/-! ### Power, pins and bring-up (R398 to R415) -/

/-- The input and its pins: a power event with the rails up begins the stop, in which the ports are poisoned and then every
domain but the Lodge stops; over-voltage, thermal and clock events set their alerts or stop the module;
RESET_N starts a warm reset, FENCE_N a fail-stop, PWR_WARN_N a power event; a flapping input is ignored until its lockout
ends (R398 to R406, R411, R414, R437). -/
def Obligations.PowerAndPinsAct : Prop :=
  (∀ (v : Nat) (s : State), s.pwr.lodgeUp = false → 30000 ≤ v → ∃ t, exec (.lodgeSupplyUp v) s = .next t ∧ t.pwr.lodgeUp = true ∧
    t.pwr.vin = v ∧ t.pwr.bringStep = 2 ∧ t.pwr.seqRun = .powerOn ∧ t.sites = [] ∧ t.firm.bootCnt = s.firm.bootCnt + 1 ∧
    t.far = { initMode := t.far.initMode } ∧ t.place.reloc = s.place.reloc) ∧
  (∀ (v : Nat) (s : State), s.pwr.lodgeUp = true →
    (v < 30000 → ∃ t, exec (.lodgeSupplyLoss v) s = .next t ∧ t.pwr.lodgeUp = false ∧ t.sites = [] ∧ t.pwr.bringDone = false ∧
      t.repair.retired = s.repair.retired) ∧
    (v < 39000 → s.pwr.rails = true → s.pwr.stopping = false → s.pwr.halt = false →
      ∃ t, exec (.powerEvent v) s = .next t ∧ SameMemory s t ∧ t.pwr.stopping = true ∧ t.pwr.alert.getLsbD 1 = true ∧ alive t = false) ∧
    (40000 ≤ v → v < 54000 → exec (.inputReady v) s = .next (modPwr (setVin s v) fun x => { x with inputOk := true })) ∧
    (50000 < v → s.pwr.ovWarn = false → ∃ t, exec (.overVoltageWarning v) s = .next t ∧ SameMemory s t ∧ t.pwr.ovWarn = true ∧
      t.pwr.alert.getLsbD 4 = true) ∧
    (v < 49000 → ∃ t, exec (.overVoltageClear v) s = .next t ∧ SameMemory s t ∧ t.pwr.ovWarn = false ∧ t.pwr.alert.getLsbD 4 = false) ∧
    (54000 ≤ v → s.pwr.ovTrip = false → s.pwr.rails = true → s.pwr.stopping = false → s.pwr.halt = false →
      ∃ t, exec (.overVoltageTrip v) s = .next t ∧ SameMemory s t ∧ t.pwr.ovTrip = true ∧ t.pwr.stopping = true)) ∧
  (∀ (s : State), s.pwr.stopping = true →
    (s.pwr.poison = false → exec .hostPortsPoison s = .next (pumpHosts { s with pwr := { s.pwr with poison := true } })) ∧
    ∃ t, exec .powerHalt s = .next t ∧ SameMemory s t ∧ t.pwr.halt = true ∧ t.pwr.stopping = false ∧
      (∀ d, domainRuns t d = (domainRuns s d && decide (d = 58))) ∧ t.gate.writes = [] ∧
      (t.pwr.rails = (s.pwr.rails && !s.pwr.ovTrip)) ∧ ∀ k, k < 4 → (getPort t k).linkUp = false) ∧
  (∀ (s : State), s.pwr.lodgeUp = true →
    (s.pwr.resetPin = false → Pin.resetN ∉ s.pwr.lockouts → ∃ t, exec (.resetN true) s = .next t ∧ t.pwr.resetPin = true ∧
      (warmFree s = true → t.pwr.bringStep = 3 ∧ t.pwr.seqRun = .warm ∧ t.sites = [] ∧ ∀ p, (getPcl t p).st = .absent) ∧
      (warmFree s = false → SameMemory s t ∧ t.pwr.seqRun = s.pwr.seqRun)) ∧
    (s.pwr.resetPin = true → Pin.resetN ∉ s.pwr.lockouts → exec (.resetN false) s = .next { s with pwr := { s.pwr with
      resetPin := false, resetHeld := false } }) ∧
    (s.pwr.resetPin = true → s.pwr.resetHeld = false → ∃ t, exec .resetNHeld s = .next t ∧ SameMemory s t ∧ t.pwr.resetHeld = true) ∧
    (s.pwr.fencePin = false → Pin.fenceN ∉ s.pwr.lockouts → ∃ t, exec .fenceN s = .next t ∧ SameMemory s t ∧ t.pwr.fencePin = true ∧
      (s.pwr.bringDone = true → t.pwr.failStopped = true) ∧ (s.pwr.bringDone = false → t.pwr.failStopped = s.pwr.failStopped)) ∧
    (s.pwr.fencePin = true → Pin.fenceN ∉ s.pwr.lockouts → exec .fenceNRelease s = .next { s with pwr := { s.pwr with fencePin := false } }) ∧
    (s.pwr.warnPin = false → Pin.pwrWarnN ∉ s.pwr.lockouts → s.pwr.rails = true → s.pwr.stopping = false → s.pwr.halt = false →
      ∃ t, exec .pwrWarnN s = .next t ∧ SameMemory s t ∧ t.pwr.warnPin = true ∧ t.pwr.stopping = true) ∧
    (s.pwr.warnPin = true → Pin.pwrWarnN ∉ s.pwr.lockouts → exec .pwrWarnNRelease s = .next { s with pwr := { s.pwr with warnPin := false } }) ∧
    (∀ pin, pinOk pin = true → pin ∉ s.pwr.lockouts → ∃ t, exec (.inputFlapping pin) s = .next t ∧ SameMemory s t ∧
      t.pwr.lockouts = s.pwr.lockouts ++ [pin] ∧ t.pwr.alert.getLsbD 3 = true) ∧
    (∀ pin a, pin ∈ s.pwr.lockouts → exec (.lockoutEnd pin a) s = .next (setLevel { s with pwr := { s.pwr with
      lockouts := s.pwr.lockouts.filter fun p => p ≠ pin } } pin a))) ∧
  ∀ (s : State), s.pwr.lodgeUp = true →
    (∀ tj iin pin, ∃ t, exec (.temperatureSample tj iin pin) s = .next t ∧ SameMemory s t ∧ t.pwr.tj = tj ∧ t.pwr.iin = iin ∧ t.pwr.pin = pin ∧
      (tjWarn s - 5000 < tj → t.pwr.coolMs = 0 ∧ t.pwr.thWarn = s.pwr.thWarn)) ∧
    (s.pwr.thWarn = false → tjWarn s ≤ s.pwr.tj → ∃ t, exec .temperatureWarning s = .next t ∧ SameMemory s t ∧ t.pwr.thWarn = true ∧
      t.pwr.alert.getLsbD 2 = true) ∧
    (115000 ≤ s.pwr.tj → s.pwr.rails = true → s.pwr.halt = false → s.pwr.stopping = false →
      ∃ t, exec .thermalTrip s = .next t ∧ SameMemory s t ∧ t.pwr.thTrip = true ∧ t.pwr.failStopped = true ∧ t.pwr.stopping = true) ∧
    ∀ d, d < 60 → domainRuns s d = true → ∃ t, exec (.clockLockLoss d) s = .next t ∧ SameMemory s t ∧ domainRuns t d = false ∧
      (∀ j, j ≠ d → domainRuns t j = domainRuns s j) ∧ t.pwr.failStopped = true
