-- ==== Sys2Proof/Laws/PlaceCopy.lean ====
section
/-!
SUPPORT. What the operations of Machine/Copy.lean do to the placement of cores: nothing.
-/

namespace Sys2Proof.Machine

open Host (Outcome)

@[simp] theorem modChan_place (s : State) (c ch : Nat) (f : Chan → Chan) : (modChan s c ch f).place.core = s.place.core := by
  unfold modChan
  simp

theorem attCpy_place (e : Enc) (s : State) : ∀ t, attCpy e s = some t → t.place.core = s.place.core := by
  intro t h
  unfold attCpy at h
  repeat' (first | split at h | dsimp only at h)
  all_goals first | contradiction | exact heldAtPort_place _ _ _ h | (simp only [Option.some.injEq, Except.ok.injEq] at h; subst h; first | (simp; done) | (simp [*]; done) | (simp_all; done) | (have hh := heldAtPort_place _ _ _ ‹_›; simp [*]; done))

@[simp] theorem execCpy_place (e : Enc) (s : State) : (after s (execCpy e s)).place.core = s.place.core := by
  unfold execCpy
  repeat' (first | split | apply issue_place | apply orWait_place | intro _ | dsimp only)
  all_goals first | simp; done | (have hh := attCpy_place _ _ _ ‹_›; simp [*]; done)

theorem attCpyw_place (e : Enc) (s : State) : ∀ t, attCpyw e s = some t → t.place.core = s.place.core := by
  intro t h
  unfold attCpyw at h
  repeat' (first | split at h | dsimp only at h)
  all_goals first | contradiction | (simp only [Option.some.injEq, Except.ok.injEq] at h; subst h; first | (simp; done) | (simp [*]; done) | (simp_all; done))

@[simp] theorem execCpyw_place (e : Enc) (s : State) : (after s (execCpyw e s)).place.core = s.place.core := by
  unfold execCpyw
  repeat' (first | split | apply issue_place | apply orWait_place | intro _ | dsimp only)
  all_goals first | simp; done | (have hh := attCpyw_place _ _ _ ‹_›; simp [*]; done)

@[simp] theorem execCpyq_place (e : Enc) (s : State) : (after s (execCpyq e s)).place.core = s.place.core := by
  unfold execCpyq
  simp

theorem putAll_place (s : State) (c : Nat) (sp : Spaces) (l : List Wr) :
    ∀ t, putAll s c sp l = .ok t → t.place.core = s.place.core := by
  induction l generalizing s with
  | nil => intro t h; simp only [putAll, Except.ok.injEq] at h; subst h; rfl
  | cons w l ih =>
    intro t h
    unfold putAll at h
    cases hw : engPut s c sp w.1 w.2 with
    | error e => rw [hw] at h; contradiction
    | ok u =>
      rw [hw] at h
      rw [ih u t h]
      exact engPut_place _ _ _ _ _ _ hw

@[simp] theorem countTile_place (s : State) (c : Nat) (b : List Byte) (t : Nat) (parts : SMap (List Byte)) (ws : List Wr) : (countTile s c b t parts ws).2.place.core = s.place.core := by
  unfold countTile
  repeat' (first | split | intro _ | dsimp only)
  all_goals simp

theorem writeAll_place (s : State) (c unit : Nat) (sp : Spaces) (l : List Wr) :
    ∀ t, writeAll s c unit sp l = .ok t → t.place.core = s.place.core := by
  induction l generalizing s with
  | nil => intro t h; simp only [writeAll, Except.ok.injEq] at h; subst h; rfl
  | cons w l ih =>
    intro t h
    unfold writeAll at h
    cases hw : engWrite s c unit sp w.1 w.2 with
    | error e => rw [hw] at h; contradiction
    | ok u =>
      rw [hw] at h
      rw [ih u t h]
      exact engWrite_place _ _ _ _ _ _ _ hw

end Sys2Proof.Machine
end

• • • • • • •

> [What needs to be done]:
Reproduce the records above exactly, from the first line through the line containing "t.pwr.alert.getLsbD 4 = true) ∧", and output nothing else.

> [Exercise solution]:
/-! ### Power, pins and bring-up (R398 to R415) -/

/-- The input and its pins: a power event with the rails up begins the stop, in which the ports are poisoned and then every
domain but the Lodge stops; over-voltage, thermal and clock events set their alerts or stop the module;
RESET_N starts a warm reset, FENCE_N a fail-stop, PWR_WARN_N a power event; a flapping input is ignored until its lockout
ends (R398 to R406, R411, R414, R437). -/
def Obligations.PowerAndPinsAct : Prop :=
  (∀ (v : Nat) (s : State), s.pwr.lodgeUp = false → 30000 ≤ v → ∃ t, exec (.lodgeSupplyUp v) s = .next t ∧ t.pwr.lodgeUp = true ∧
    t.pwr.vin = v ∧ t.pwr.bringStep = 2 ∧ t.pwr.seqRun = .powerOn ∧ t.sites = [] ∧ t.firm.bootCnt = s.firm.bootCnt + 1 ∧
    t.far = { initMode := t.far.initMode } ∧ t.place.reloc = s.place.reloc) ∧
  (∀ (v : Nat) (s : State), s.pwr.lodgeUp = true →
    (v < 30000 → ∃ t, exec (.lodgeSupplyLoss v) s = .next t ∧ t.pwr.lodgeUp = false ∧ t.sites = [] ∧ t.pwr.bringDone = false ∧
      t.repair.retired = s.repair.retired) ∧
    (v < 39000 → s.pwr.rails = true → s.pwr.stopping = false → s.pwr.halt = false →
      ∃ t, exec (.powerEvent v) s = .next t ∧ SameMemory s t ∧ t.pwr.stopping = true ∧ t.pwr.alert.getLsbD 1 = true ∧ alive t = false) ∧
    (40000 ≤ v → v < 54000 → exec (.inputReady v) s = .next (modPwr (setVin s v) fun x => { x with inputOk := true })) ∧
    (50000 < v → s.pwr.ovWarn = false → ∃ t, exec (.overVoltageWarning v) s = .next t ∧ SameMemory s t ∧ t.pwr.ovWarn = true ∧
      t.pwr.alert.getLsbD 4 = true) ∧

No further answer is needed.